# [Task to complete]
In the records that follow, count each line where the string "closeBus" occurs. Provide the total and no other text.

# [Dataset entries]
%%
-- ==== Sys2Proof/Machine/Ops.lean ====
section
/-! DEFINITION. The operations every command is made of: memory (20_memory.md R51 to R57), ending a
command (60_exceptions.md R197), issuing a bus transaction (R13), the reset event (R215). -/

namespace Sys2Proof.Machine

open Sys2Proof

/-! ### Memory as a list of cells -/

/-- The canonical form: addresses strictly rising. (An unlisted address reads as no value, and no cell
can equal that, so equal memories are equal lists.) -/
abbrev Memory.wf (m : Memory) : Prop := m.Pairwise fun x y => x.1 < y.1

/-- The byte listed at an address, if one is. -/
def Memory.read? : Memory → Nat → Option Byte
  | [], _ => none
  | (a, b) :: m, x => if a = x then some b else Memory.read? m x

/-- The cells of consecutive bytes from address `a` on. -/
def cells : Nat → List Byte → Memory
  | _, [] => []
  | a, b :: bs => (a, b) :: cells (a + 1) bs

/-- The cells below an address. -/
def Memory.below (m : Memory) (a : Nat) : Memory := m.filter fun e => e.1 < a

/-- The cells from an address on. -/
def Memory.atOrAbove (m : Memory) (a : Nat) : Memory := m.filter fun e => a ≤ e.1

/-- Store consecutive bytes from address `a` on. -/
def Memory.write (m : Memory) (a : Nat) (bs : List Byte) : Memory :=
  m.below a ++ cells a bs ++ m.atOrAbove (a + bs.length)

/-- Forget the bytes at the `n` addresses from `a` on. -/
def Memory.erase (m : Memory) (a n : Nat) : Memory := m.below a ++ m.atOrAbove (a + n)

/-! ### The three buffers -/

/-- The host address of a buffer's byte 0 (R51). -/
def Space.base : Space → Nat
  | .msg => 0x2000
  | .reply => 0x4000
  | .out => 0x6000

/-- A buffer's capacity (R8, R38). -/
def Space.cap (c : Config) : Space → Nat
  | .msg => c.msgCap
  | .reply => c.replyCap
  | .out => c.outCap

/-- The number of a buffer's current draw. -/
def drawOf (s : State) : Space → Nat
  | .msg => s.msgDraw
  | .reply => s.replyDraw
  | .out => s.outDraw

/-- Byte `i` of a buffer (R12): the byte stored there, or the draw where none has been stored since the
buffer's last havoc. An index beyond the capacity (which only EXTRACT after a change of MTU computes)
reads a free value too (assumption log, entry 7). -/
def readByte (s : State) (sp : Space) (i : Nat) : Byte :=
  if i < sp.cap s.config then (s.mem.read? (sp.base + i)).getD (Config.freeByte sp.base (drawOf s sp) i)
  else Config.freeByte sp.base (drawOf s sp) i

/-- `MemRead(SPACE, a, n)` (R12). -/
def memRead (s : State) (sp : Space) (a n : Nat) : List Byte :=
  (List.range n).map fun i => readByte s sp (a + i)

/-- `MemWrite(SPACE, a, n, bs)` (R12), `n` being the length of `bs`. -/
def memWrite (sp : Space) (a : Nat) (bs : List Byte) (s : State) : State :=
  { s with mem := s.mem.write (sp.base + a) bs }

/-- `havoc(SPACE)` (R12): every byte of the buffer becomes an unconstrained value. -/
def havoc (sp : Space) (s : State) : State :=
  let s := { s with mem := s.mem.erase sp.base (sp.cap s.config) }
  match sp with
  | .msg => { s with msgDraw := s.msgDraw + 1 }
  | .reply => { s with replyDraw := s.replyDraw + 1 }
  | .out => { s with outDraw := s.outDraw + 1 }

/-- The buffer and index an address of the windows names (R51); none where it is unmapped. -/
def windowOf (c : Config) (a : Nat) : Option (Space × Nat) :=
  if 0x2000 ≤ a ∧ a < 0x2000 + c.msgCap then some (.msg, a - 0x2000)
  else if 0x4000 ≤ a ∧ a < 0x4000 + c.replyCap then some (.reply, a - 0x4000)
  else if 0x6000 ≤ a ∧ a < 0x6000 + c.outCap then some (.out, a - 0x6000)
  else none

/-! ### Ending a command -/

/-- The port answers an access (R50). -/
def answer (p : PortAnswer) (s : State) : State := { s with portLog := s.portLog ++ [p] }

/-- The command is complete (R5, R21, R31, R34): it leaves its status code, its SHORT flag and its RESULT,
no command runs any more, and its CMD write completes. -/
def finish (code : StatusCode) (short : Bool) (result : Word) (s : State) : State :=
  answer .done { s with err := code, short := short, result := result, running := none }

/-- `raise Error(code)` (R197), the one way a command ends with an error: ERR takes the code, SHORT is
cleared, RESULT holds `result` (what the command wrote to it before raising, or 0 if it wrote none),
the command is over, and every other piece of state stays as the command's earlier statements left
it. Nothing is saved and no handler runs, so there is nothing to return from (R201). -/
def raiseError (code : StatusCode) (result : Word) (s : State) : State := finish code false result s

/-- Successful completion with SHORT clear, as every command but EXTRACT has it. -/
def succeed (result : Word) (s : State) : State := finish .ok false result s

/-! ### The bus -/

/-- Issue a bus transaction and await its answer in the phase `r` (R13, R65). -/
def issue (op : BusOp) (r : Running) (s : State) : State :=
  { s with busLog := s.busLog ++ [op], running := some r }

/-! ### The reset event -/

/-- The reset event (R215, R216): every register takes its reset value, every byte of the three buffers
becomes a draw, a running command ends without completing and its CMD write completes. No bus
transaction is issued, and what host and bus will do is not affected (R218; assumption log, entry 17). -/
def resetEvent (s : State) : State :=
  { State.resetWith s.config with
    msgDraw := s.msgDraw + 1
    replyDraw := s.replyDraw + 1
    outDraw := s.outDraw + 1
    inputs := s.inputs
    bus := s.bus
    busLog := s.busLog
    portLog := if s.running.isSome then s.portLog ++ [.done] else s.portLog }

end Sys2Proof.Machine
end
%%
%%
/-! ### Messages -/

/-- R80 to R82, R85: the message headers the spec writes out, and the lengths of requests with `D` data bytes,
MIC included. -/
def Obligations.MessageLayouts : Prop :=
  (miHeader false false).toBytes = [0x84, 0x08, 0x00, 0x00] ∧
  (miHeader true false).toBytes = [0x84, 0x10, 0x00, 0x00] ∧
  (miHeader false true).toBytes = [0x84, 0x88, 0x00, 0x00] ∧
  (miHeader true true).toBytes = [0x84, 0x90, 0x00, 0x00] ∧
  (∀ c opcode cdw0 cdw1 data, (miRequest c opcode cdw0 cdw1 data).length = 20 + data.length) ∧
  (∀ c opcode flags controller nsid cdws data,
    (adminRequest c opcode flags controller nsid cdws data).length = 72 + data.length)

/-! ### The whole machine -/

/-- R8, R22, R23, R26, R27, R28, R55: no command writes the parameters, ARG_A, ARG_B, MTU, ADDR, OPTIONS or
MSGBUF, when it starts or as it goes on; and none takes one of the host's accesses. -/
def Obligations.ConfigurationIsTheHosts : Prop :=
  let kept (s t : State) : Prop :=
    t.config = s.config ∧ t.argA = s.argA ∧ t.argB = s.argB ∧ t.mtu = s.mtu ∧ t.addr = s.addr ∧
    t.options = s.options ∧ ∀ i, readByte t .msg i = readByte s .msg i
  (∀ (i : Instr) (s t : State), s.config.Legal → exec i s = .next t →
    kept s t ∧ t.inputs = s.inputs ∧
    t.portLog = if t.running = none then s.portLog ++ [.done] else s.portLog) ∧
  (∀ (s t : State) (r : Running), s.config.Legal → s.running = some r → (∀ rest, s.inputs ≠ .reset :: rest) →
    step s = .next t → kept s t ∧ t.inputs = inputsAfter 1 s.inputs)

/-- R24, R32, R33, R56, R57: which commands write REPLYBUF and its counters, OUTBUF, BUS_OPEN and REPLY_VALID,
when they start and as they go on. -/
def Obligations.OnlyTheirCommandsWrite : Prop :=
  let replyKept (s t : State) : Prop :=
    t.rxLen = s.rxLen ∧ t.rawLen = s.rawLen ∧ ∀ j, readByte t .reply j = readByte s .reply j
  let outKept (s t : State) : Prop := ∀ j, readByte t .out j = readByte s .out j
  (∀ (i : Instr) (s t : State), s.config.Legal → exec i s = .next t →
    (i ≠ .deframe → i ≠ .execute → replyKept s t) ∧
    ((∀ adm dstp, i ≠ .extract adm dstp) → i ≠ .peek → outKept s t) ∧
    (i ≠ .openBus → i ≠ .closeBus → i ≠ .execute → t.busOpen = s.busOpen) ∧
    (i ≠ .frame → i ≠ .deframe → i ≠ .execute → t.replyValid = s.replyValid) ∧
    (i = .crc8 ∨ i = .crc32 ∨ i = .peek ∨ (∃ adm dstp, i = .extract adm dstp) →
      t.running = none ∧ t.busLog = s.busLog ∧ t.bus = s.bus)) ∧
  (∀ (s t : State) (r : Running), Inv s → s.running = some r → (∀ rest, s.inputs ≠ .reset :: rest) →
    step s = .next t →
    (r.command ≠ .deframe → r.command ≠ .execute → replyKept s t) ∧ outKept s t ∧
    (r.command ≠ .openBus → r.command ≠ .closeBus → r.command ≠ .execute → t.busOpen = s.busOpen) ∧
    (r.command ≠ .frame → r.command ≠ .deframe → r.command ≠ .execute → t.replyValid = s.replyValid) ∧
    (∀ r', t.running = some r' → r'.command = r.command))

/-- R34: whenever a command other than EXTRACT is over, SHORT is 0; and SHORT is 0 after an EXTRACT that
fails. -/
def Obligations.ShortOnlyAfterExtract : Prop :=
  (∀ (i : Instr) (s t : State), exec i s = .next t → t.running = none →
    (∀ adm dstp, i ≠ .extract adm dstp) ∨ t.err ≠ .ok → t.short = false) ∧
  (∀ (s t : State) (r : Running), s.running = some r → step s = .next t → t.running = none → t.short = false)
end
%%
# [Exercise solution]
2